Top of MATERIAL SUPPLIED

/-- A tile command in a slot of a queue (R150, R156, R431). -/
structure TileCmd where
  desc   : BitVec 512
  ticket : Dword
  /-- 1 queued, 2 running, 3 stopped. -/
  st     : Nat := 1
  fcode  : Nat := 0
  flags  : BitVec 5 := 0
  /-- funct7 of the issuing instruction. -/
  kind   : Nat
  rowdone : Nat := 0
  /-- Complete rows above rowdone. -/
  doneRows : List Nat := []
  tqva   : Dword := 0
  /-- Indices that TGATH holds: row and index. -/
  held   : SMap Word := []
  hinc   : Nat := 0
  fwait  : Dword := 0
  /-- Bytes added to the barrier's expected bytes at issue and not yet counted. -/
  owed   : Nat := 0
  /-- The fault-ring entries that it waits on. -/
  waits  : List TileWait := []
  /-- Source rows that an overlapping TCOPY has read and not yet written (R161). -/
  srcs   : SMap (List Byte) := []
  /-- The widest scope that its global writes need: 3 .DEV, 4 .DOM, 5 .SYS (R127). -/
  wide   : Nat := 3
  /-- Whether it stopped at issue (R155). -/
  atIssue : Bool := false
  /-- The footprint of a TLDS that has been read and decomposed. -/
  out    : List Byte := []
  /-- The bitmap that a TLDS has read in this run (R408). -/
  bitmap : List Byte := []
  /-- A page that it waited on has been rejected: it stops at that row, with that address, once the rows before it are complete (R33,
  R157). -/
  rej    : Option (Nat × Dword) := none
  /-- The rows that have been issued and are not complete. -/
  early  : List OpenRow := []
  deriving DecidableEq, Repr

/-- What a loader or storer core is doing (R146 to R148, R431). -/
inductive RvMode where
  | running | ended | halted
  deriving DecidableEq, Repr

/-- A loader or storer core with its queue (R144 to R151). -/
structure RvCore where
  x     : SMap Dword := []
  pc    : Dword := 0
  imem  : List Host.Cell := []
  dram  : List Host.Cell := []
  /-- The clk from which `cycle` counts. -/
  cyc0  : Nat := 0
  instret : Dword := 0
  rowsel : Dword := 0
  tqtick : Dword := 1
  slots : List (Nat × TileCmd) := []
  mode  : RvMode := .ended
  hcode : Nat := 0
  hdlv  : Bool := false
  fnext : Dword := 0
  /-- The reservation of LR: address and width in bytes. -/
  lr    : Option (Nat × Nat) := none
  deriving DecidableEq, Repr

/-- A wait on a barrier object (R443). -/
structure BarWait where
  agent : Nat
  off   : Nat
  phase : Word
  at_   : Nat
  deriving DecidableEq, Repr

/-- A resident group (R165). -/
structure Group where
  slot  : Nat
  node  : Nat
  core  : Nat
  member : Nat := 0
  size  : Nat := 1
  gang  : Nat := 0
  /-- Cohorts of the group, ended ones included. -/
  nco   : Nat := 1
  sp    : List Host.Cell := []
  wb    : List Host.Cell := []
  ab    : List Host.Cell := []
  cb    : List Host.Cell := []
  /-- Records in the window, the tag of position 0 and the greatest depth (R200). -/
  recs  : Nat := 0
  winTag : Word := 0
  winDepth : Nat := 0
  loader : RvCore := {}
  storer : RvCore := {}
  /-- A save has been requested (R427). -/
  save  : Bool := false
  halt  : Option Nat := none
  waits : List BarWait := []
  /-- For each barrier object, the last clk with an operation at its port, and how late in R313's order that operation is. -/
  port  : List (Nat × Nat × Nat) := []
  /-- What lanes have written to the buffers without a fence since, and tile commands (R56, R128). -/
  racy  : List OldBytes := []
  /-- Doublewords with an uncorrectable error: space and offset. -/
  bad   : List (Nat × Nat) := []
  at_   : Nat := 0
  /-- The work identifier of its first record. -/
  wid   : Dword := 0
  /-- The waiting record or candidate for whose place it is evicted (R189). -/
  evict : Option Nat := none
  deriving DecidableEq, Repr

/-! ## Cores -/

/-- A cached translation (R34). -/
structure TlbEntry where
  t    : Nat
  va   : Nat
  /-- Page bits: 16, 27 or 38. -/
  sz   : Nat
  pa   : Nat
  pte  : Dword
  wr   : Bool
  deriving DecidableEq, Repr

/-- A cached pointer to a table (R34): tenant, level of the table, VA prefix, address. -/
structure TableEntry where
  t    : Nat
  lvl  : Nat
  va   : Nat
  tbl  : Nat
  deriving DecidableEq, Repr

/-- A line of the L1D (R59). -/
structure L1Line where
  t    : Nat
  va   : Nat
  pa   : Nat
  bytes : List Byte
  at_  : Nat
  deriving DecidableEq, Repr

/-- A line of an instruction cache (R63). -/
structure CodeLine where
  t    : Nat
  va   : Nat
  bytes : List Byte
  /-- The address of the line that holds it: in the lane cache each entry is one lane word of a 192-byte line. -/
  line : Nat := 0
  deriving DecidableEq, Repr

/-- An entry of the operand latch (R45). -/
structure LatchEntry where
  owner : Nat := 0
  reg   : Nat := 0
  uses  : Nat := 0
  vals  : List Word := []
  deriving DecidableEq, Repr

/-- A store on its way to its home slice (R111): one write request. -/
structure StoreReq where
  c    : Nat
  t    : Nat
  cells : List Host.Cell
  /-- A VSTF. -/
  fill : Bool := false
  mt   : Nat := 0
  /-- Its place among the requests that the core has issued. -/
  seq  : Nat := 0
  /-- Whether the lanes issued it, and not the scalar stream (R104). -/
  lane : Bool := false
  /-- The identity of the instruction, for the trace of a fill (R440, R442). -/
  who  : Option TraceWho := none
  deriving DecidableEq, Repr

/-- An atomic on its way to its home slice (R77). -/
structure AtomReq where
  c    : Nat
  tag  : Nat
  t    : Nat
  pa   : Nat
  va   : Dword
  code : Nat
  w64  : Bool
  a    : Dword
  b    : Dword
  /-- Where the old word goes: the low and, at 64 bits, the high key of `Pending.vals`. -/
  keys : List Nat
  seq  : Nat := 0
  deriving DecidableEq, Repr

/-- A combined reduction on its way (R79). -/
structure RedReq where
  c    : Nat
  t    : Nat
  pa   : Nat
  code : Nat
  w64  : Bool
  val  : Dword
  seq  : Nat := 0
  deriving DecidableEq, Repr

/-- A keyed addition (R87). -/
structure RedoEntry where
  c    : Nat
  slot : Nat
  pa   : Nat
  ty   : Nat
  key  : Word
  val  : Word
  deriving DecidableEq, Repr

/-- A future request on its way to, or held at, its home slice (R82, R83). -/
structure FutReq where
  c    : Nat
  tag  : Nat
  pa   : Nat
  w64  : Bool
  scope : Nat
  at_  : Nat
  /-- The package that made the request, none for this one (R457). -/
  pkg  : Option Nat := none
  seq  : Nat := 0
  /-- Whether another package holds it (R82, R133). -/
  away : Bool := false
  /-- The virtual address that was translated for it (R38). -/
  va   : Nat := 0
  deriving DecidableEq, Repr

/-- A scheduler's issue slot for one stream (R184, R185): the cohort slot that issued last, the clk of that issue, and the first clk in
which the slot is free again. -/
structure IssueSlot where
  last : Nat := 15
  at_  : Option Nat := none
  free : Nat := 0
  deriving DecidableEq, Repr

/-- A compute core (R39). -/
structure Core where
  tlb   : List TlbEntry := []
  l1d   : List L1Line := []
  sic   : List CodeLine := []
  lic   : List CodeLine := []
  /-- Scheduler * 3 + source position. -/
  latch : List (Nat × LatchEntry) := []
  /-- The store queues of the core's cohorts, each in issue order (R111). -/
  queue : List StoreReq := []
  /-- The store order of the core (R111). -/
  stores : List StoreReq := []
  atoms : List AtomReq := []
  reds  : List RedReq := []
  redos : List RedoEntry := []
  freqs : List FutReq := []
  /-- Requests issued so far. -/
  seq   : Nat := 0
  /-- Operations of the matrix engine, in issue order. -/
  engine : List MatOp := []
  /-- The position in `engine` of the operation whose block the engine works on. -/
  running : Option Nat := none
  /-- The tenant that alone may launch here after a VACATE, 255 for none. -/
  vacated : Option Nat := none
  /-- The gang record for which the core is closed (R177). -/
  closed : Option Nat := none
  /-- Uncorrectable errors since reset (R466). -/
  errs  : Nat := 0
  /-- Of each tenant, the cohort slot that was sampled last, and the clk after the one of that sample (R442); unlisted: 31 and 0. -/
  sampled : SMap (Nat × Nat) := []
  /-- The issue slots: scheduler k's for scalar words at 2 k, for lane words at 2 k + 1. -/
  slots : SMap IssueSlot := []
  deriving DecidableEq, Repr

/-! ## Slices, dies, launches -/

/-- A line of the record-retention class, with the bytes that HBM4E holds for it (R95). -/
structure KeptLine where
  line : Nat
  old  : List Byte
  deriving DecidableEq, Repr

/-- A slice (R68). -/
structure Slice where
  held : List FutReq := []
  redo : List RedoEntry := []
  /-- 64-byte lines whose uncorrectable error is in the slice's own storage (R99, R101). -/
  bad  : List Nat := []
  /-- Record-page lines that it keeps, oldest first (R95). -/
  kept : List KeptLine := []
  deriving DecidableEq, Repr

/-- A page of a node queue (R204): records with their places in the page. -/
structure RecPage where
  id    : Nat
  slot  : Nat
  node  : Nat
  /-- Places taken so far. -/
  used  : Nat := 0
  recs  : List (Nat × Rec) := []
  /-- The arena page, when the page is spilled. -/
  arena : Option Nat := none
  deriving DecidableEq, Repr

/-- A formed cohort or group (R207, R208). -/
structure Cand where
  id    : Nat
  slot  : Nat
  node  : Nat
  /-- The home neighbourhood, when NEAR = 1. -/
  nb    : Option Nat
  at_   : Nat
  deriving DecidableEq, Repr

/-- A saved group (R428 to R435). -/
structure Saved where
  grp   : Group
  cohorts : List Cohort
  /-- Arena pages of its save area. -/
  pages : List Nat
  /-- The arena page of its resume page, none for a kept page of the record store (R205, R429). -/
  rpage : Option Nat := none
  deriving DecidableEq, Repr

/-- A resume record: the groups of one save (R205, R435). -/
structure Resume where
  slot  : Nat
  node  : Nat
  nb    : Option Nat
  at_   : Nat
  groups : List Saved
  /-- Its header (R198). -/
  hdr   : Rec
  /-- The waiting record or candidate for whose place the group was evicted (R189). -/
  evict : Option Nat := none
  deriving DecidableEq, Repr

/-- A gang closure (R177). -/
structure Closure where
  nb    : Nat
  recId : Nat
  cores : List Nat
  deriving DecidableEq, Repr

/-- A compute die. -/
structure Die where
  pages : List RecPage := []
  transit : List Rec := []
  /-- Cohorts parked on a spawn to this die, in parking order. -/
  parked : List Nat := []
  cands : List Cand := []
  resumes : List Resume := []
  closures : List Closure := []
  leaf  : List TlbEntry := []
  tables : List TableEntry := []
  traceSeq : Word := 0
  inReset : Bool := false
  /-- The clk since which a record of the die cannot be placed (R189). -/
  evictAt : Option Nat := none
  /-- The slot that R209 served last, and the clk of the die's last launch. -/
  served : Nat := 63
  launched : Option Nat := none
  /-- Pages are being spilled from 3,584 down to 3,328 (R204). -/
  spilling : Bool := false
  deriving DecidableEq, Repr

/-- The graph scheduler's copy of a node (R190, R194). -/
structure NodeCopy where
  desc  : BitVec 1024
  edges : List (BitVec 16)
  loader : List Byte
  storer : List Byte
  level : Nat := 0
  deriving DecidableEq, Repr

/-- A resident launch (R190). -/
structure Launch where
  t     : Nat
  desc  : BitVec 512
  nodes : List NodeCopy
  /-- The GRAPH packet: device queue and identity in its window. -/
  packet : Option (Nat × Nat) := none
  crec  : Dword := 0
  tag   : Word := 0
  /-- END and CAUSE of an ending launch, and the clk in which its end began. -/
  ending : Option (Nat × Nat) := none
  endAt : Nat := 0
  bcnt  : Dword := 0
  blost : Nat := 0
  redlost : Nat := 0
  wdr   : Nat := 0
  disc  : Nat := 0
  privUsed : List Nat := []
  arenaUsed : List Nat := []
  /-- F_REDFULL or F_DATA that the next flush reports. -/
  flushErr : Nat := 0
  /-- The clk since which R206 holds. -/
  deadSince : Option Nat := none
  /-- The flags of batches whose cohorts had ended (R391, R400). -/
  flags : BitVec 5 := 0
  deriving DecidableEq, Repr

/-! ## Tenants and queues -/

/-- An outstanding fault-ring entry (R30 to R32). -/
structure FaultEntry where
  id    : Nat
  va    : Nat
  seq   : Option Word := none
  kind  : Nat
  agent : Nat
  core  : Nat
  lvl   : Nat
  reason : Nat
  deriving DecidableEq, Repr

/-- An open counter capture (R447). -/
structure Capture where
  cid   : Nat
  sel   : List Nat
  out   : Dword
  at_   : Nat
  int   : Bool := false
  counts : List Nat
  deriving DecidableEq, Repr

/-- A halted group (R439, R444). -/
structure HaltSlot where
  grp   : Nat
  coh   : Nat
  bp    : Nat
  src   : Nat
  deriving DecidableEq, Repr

Bottom of MATERIAL SUPPLIED

EXERCISE GOAL — Copy exactly the lines that begin with the one containing "R206 holds. -/" and continue to the end of the records, both included, and nothing more.

RESULT —
  /-- The clk since which R206 holds. -/
  deadSince : Option Nat := none
  /-- The flags of batches whose cohorts had ended (R391, R400). -/
  flags : BitVec 5 := 0
  deriving DecidableEq, Repr

/-! ## Tenants and queues -/

/-- An outstanding fault-ring entry (R30 to R32). -/
structure FaultEntry where
  id    : Nat
  va    : Nat
  seq   : Option Word := none
  kind  : Nat
  agent : Nat
  core  : Nat
  lvl   : Nat
  reason : Nat
  deriving DecidableEq, Repr

/-- An open counter capture (R447). -/
structure Capture where
  cid   : Nat
  sel   : List Nat
  out   : Dword
  at_   : Nat
  int   : Bool := false
  counts : List Nat
  deriving DecidableEq, Repr

/-- A halted group (R439, R444). -/
structure HaltSlot where
  grp   : Nat
  coh   : Nat
  bp    : Nat
  src   : Nat
  deriving DecidableEq, Repr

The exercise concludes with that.